In 2007, a symposium entitled “Current Issues in Developmental Immunotoxicology” was held at the 46th Annual Meeting of the Society of Toxicology (SOT) in Charlotte, NC. This symposium was sponsored by the SOT Immunotoxicology Specialty Section and was co-sponsored by the SOT Reproductive and Developmental Toxicology, Neurotoxicology, and Risk Assessment Specialty Sections. The 2007 symposium addressed a number of issues relevant to the assessment of DIT and the use of these data in human health risk assessment. The overall topics represented a logical continuation of activities and scientific advancements in this field. It moved beyond description and support of the concept of increased susceptibility and age-based sensitivity of the immune system to draw attention to implications of developmental immunotoxicology on later-life immune dysfunction. In addition, the 2007 DIT symposium presented a broad focus spanning the full range of immunotoxicity research areas, rather than concentrating on immunosuppression alone as is often done in this discipline.

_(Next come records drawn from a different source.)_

/-- STOP (R285, R286, R311). -/
def cmdStop (p : Nat) : Cmd where
  opc := 0x04
  kinds := (· == .axis)
  allow := fun s _ _ _ =>
    let st := s.mstate p
    if (st = 7 ∨ st = 6 ∨ st = 10) ∧ !s.classZeroRuns p then 0 else RC.state
  act := fun s q _ _ =>
    let set := s.fld p Ax.MOT_STATUS_SET
    let s := if s.mstate p = 10 then s.setpointHere p 0 else s
    let s := (s.setMstate p 8).modAxis p fun x => { x with stopReason := 2, stopCmds := x.stopCmds ++ [q.code] }
    (s.planStop p (s.setBounds p set), RC.accepted)

/-- QUICK_STOP (R285, R301, R311): during a homing the homing fails HOME_STOPPED. -/
def cmdQuickStop (p : Nat) : Cmd where
  opc := 0x05
  kinds := (· == .axis)
  allow := fun s _ _ _ =>
    let st := s.mstate p
    if st = 6 ∨ st = 7 ∨ st = 8 ∨ st = 10 ∨ st = 11 then 0 else RC.state
  act := fun s q _ _ =>
    let s := if s.mstate p = 11 then s.failHoming p 6 true
      else s.quickStop p (if (s.axis p).homeResult ≠ 0 then 10 else 3)
    (s.modAxis p fun x => { x with stopCmds := x.stopCmds ++ [q.code] }, RC.accepted)

/-- Whether an axis is an armed member of a group (R296, R297). -/
def State.armedIn (s : State) (g p : Nat) : Bool :=
  s.mstate p == 3 && s.flag p Ax.GROUP_CFG_MEMBER && s.fld p Ax.GROUP_CFG_GROUP == g

/-- GROUP_GO (R297): the start line of the group in CHANNEL is asserted; it rises within 0.2 µs. A command of the same
requester that waits armed does not hold it back (log entry 15). -/
def cmdGroupGo : Cmd where
  opc := 0x06
  kinds := (· == .axis)
  range := fun _ ch _ _ => decide (ch < 8)
  allow := fun s q _ _ => if (List.range' 0x10 32).any (fun p => s.armedIn q.chan p) then 0 else RC.state
  act := fun s q _ _ => ((s.putLines (if s.lines.contains q.chan then s.lines else s.lines ++ [q.chan])), RC.done)
  busy := false

/-- DISARM (R296, R311). -/
def cmdDisarm (p : Nat) : Cmd where
  opc := 0x07
  kinds := (· == .axis)
  allow := fun s _ _ _ => if s.mstate p = 3 then 0 else RC.state
  act := fun s _ _ _ =>
    let from_ := s.fromState p
    ((s.endMotion p 11).setMstate p from_, RC.done)

/-- RELEASE (R311): torque removed, FREE. -/
def cmdRelease (p : Nat) : Cmd where
  opc := 0x08
  kinds := (· == .axis)
  allow := fun s _ _ _ => if s.mstate p = 2 ∨ s.mstate p = 9 then 0 else RC.state
  act := fun s _ _ _ => (s.setMstate p 1, RC.done)

/-- ENGAGE (R311, R312): the present position is held. -/
def cmdEngage (p : Nat) : Cmd where
  opc := 0x09
  kinds := (· == .axis)
  allow := fun s _ _ _ => if s.mstate p = 1 ∧ !s.sensorless p then 0 else RC.state
  act := fun s _ _ _ => ((s.setpointHere p 0).setMstate p 2, RC.done)

/-- SET_POSITION (R290, R311). -/
def cmdSetPosition (p : Nat) : Cmd where
  opc := 0x0A
  kinds := (· == .axis)
  range := fun s ch a _ => ch == 0 && (!s.wraps p || decide (a ≤ 16777215))
  allow := fun s _ _ _ =>
    let st := s.mstate p
    if (st = 1 ∨ st = 2 ∨ st = 9) ∧ !s.sensorless p then 0 else RC.state
  act := fun s _ a _ => (s.rereference p (argInt a - s.position p), RC.done)

/-- Whether a homing method has what it needs (R302). -/
def State.homingNeeds (s : State) (p : Nat) : Bool :=
  match s.fld p Ax.HOME_CFG_METHOD with
  | 0 => false
  | 1 => (s.roleInput p 1).isSome
  | 2 => (s.roleInput p 2).isSome
  | 3 | 4 => (s.roleInput p 3).isSome
  | 5 | 6 => s.fld p Ax.FB_STATUS_DETECTED == 1
  | 7 | 8 => !rotary p
  | _ => true

/-- The method HERE (R307): the present position is C; DONE at its decision with result HOMED. -/
def State.homeHere (s : State) (p : Nat) (m : Motion) : State :=
  let c := s.position p
  let d := s.sfld p Ax.HOME_POS - c
  let s := s.setFld p Ax.MOT_STATUS_REF_VALID 0
  let s := s.modAxis p fun x => { x with home := { startAt := s.now, startPos := c, cap := some c }, mot := some { m with code := none } }
  let s := (s.curdOpen p m).setReg p Ax.HOME_STATUS_EDGES.off 0
  let s := (s.setSfld p Ax.HOME_CAPTURE c).setSfld p Ax.HOME_SHIFT d
  (s.rereference p d).endHoming p 1

/-- HOME (R301, R302, R311). -/
def cmdHome (p : Nat) : Cmd where
  opc := 0x10
  kinds := (· == .axis)
  allow := fun s _ _ _ =>
    let st := s.mstate p
    if s.homingNeeds p ∧ (st = 1 ∨ st = 2 ∨ st = 9) ∧ s.motionState p ∧ !s.sensorless p ∧ !s.classZeroRuns p then 0 else RC.state
  act := fun s q _ _ =>
    let m : Motion := { opc := 0x10, code := some q.code, tag := q.tag, cls := s.fld p Ax.HOME_CFG_CLASS }
    if s.fld p Ax.HOME_CFG_METHOD = 9 then (s.homeHere p m, RC.done) else s.present p m

def execMoveAbs (t : Nat) (q : Req) (s : State) : Host.Outcome State Fault Refusal :=
  .next ((s.start t).axisCommand q (cmdMove q.page 1))
def execMoveRel (t : Nat) (q : Req) (s : State) : Host.Outcome State Fault Refusal :=
  .next ((s.start t).axisCommand q (cmdMove q.page 2))
def execMoveVel (t : Nat) (q : Req) (s : State) : Host.Outcome State Fault Refusal :=
  .next ((s.start t).axisCommand q (cmdMove q.page 3))
def execMotionStop (t : Nat) (q : Req) (s : State) : Host.Outcome State Fault Refusal :=
  .next ((s.start t).axisCommand q (cmdStop q.page))
def execQuickStop (t : Nat) (q : Req) (s : State) : Host.Outcome State Fault Refusal :=
  .next ((s.start t).axisCommand q (cmdQuickStop q.page))
def execGroupGo (t : Nat) (q : Req) (s : State) : Host.Outcome State Fault Refusal :=
  .next ((s.start t).axisCommand q cmdGroupGo)
def execDisarm (t : Nat) (q : Req) (s : State) : Host.Outcome State Fault Refusal :=
  .next ((s.start t).axisCommand q (cmdDisarm q.page))
def execReleaseAxis (t : Nat) (q : Req) (s : State) : Host.Outcome State Fault Refusal :=
  .next ((s.start t).axisCommand q (cmdRelease q.page))
def execEngageAxis (t : Nat) (q : Req) (s : State) : Host.Outcome State Fault Refusal :=
  .next ((s.start t).axisCommand q (cmdEngage q.page))
def execSetPosition (t : Nat) (q : Req) (s : State) : Host.Outcome State Fault Refusal :=
  .next ((s.start t).axisCommand q (cmdSetPosition q.page))
def execHomeAxis (t : Nat) (q : Req) (s : State) : Host.Outcome State Fault Refusal :=
  .next ((s.start t).axisCommand q (cmdHome q.page))

/-- START_LINE (R297, R298): the start line of a group, once asserted, rises; a member whose drive has no torque ends
DRIVE_FAULT, and the others present their request to the arbiters of their buses as part of the group. -/
def execStartLine (t : Nat) (g : Fin 8) (s : State) : Host.Outcome State Fault Refusal :=
  let s := s.start t
  if !s.lines.contains g.val then .next s
  else
    let s := (s.putLines (s.lines.filter (· != g.val)))
    let ms := (List.range' 0x10 32).filter fun p => s.armedIn g p
    let dead := ms.filter fun p => !s.driveEnabled p
    let s := s.each dead fun s p => (s.endMotion p 8).setMstate p 0
    let live := ms.filter fun p => s.driveEnabled p
    let s := s.each live fun s p => s.modAxis p fun x => { x with mot := x.mot.map fun m => { m with origin := some s.now } }
    .next (s.each [0, 1] fun s b =>
      let mine := live.filter fun p => busOf p == b
      if mine = [] then s else s.setBus b { s.bus b with asked := (s.bus b).asked ++ [(g.val, mine)] })

/-- The decision on a group start (R298): one request, the lowest class of its members, one outcome for all. -/
def State.decideGroup (s : State) (b g : Nat) (ms : List Nat) : State :=
  let ms := ms.filter fun p => s.armedIn g p
  let mot (p : Nat) : Motion := ((s.axis p).mot).getD { opc := 1, code := none }
  match ms with
  | [] => s
  | p0 :: _ =>
    let cls := ms.foldl (fun c p => min c (mot p).cls) (mot p0).cls
    let ws := ms.map fun p => s.motionCharge p (mot p)
    match s.decideRequest b cls ws.sum 0 with
    | .refused r => s.each ms fun s p =>
        let m := mot p
        let from_ := s.fromState p
        let s := ((s.modAxis p fun x => { x with mot := none }).outcome p cls (.refused r)).setMstate p from_
        s.finishCmd p m.code RC.ration
    | .delayed =>
        let s := s.enqueueReq b ⟨ms, cls, ws.sum, s.now, some g⟩
        s.each ms fun s p =>
          ((s.modAxis p fun x => { x with mot := none, next := some { mot p with origin := none } }).outcome p cls .delayed).setMstate p 4
    | gr =>
        (ms.zip (shares (gr.charge ws.sum) gr.pct ws)).foldl (fun s (p, w) =>
          let m := mot p
          let from_ := s.fromState p
          let s := if cls = 0 then s.chargeZero p w else s.setCharge p w 0
          (s.outcome p cls gr).beginMotion p { m with stretch := gr.pct } from_ true) s

/-- RATION_REQUEST (R334, R336): the arbiter of a bus decides the requests presented to it, in the order of their
arrival. A request of a command is decided with the command; these are the group starts. -/
def execRationRequest (t : Nat) (b : Fin 2) (s : State) : Host.Outcome State Fault Refusal :=
  let s := s.start t
  let asked := (s.bus b).asked
  let s := s.setBus b { s.bus b with asked := [] }
  .next ((asked.foldl (fun s x => s.decideGroup b x.1 x.2) s).settle b)

/-- RATION_TIMEOUT (R338): requests of the bus that have waited MAX_DELAY_MS of their class are refused TIMEOUT. -/
def execRationTimeout (t : Nat) (b : Fin 2) (s : State) : Host.Outcome State Fault Refusal :=
  let s := s.start t
  let due := (s.bus b).waiting.filter fun r =>
    decide (r.since + s.fld 0x0E Ra.CLASS_CFG_MAX_DELAY_MS b (r.cls - 1) * 1000000 ≤ s.now)
  .next ((due.foldl (fun s r => s.refuseWaiting b r 2) s).settle b)

/-- POSITION_LOOP_TICK (R280): the motion engine of an axis computes its next setpoint and advances its states. -/
def execPositionLoopTick (t : Nat) (a : Fin 32) (s : State) : Host.Outcome State Fault Refusal :=
  .next ((s.start t).atAxis a State.tick)

/-- The in-position time over (R283, R308, R382): the motion ends TARGET, the park move its homing, the RETURN its
reversal. -/
def State.inposReached (s : State) (p : Nat) : State :=
  match (s.axis p).inpos with
  | none => s
  | some x =>
    if s.now < x + s.fld p Ax.INPOS_TIME_MS * 1000000 then s
    else
      match s.mstate p with
      | 7 => (s.endMotion p 0).setMstate p 2
      | 11 => if s.chatterOver p then s.homingDone p else s
      | 12 => s.endReversal p 0
      | _ => s

/-- INPOS_REACHED (R283). -/
def execInposReached (t : Nat) (a : Fin 32) (s : State) : Host.Outcome State Fault Refusal :=
  .next ((s.start t).atAxis a State.inposReached)

/-- FLY_MEASURE_DONE (R299, R300): 2 ms of measurement are over. -/
def execFlyMeasureDone (t : Nat) (a : Fin 32) (s : State) : Host.Outcome State Fault Refusal :=
  .next ((s.start t).atAxis a fun s p =>
    match (s.axis p).mot with
    | some m => if s.mstate p = 5 ∧ (s.axis p).measureAt + 2000000 ≤ s.now then s.flyStart p m else s
    | none => s)

/-- PUSH_DONE (R287): PUSH_MS after the push began the motion ends PUSHED, into FREE or PRESSING. -/
def execPushDone (t : Nat) (a : Fin 32) (s : State) : Host.Outcome State Fault Refusal :=
  .next ((s.start t).atAxis a fun s p =>
    if s.mstate p = 10 ∧ (s.axis p).pushAt + s.fld p Ax.PUSH_CFG_PUSH_MS * 1000000 ≤ s.now then
      let s := s.endMotion p 1
      s.setMstate p (if s.fld p Ax.PUSH_CFG_HOLD_N = 0 then 1 else 9)
    else s)

/-- What a write of a virtual limit does (R292, R309): a motion whose goal lies outside is re-planned at the next tick, and
PARK_POS is held inside with the clamp reported under requester code 0. -/
def State.afterLimit (s : State) (p : Nat) : State :=
  let s := s.modAxis p fun x => { x with relimit := true }
  let v := s.sfld p Ax.PARK_POS
  let w := clampInt v (s.sfld p Ax.LIMIT_NEG) (s.sfld p Ax.LIMIT_POS)
  let s := if v = w then s
    else ((s.setSfld p Ax.PARK_POS w).reportClamp 0 p Ax.PARK_POS.off 0 (patternOf 32 v) (patternOf 32 w)).raise p 13
  s.showBeyond p

/-- LIMIT_WRITE (R292): a write of LIMIT_NEG (`pos` false) or LIMIT_POS. -/
def execLimitWrite (t : Nat) (code gen : Nat) (a : Fin 32) (pos : Bool) (value : Word) (s : State) :
    Host.Outcome State Fault Refusal :=
  let p := axisPage a.val
  .next ((s.start t).write ⟨code, gen, p, if pos then 0x108 else 0x104, value⟩ fun s => s.afterLimit p)

/-- Whether a switch input is the target of the homing method (R302). -/
def State.homeTarget (s : State) (p k : Nat) : Bool :=
  decide (s.fld p Ax.HOME_CFG_METHOD ≤ 4) && s.roleInput p (homeRole (s.fld p Ax.HOME_CFG_METHOD)) == some k

/-- A raw transition of a switch input (R295): a transition into its active level captures the position; during the
chatter window of a homing it is counted on the target input (R305). -/
def State.switchRaw (s : State) (p k : Nat) (high : Bool) : State :=
  let act := high != bitAt (s.fld p Ax.SW_MAP_INVERT) k
  let sw := s.switch p k
  let s := s.setFld p Ax.INPUTS_SW_RAW (setBit (s.fld p Ax.INPUTS_SW_RAW) k high)
  if sw.raw = act then s
  else
    let first := if act && !sw.active then sw.first.orElse (fun _ => some (s.position p)) else sw.first
    let s := s.modAxis p fun x =>
      { x with switches := x.switches.wr {} k { sw with raw := act, since := s.now, first := first } }
    let h := (s.axis p).home
    if s.mstate p = 11 ∧ s.homeTarget p k ∧ s.fld p Ax.HOME_STATUS_PHASE ≠ 1
        ∧ (h.chatterEnd.isSome ∨ h.edges = 0) then
      let n := if h.edges = 0 ∧ !act then 0 else saturate 8 (h.edges + 1)
      let till := s.now + s.fld p Ax.SW_TIMING_CHATTER_MS * 1000000
      let s := s.modHome p fun h =>
        { h with edges := n, chatterEnd := if h.edges = 0 ∧ act then some till else h.chatterEnd }
      s.setFld p Ax.HOME_STATUS_EDGES n
    else s

/-- SWITCH_RAW_EDGE (R295): switch input `k` of an axis goes to a level. -/
def execSwitchRawEdge (t : Nat) (a : Fin 32) (k : Fin 3) (high : Bool) (s : State) :
    Host.Outcome State Fault Refusal :=
  .next ((s.start t).atAxis a fun s p => s.switchRaw p k high)

/-- MOT_STATUS.SW_NEG, SW_POS and SW_HOME (R295). -/
def State.showSwitches (s : State) (p : Nat) : State :=
  ((s.setFld p Ax.MOT_STATUS_SW_NEG (bool01 (s.roleActive p 1))).setFld p Ax.MOT_STATUS_SW_POS
    (bool01 (s.roleActive p 2))).setFld p Ax.MOT_STATUS_SW_HOME (bool01 (s.roleActive p 3))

Overview of the DIT symposium
The presentations given at the 2007 symposium illustrated a significant advance in the database of studies supporting DIT compared to those available in 2003. DIT has been shown for the four major classes of immunotoxicity including unintended immunosuppression, unintended immunostimulation, hypersensitivity, and autoimmunity. To capture this broad scope, the DIT symposium utilized experts from the immunotoxicology research community as well as experts from outside fields that perform DIT-related research that is normally published in pediatric or neuroendocrine journals and can therefore be overlooked by immunotoxicologists monitoring more traditional immunotoxicology journals. During the symposium, Dr. Rodney Dietert highlighted several areas of research with increased evidence for the implications of DIT on disease and health in later life. Dr. Denise Bellinger presented the implications of neuroendocrine cross-talk for developmental immunotoxicology with an emphasis on stress in the pre- and perinatal environment. A presentation was given by Dr. Lester Kobzik that brought data together from an increasing number of studies demonstrating the strength and complexity of the association between developmental air pollutant exposure and asthma. Recent evidence that developmental exposure to TCDD may increase the risk of autoimmune responses was presented by Dr. Steven Holladay that extended the range of immune effects beyond immunosuppression previously associated with developmental exposure to TCDD. In the final presentation, Dr. Yung Yang examined the regulatory framework as it currently exists to drive developmental immunotoxicology research and risk assessment. Their insights are captured in the subsequent series of papers and briefly summarized here.
In the paper by Dr. Rodney Dietert (Cornell University), the enhanced vulnerability of the developing immune system for environmental insult is based on unique immune maturational events that occur during critical windows of vulnerability in early life. The semi-allogeneic pregnancy state, with suppression of graft rejection and associated skewing of the fetal and neonatal immune system, also influences the specific nature of DIT outcomes. In the exposed offspring, targeted immunosuppression can co-exist with an increased risk of allergic and/or autoimmune disease. Because with DIT immune dysfunction rather than profound immunosuppression is the greater concern, testing approaches should emphasize multi-functional assessment. Beyond T-lymphocytes, dendritic cells and macrophages are sensitive targets. The last-trimester fetus and the neonate are normally depressed in TH1-dependent functions and postnatal acquisition of needed TH1 capacity is a major concern with DIT. With this in mind, assessment should include a measure of TH1-dependent cell- mediated immunity [cytotoxic T-lymphocyte (CTL) activity or delayed-type hypersensitivity (DTH) response] in conjunction with a multi-isotype T-dependent antibody response (TDAR) and evaluation of innate immunity (e.g., NK activity). Other parameters such as immune histology, immunophenotyping, cytokine responses and organ weights can be useful when included with immune functional evaluation.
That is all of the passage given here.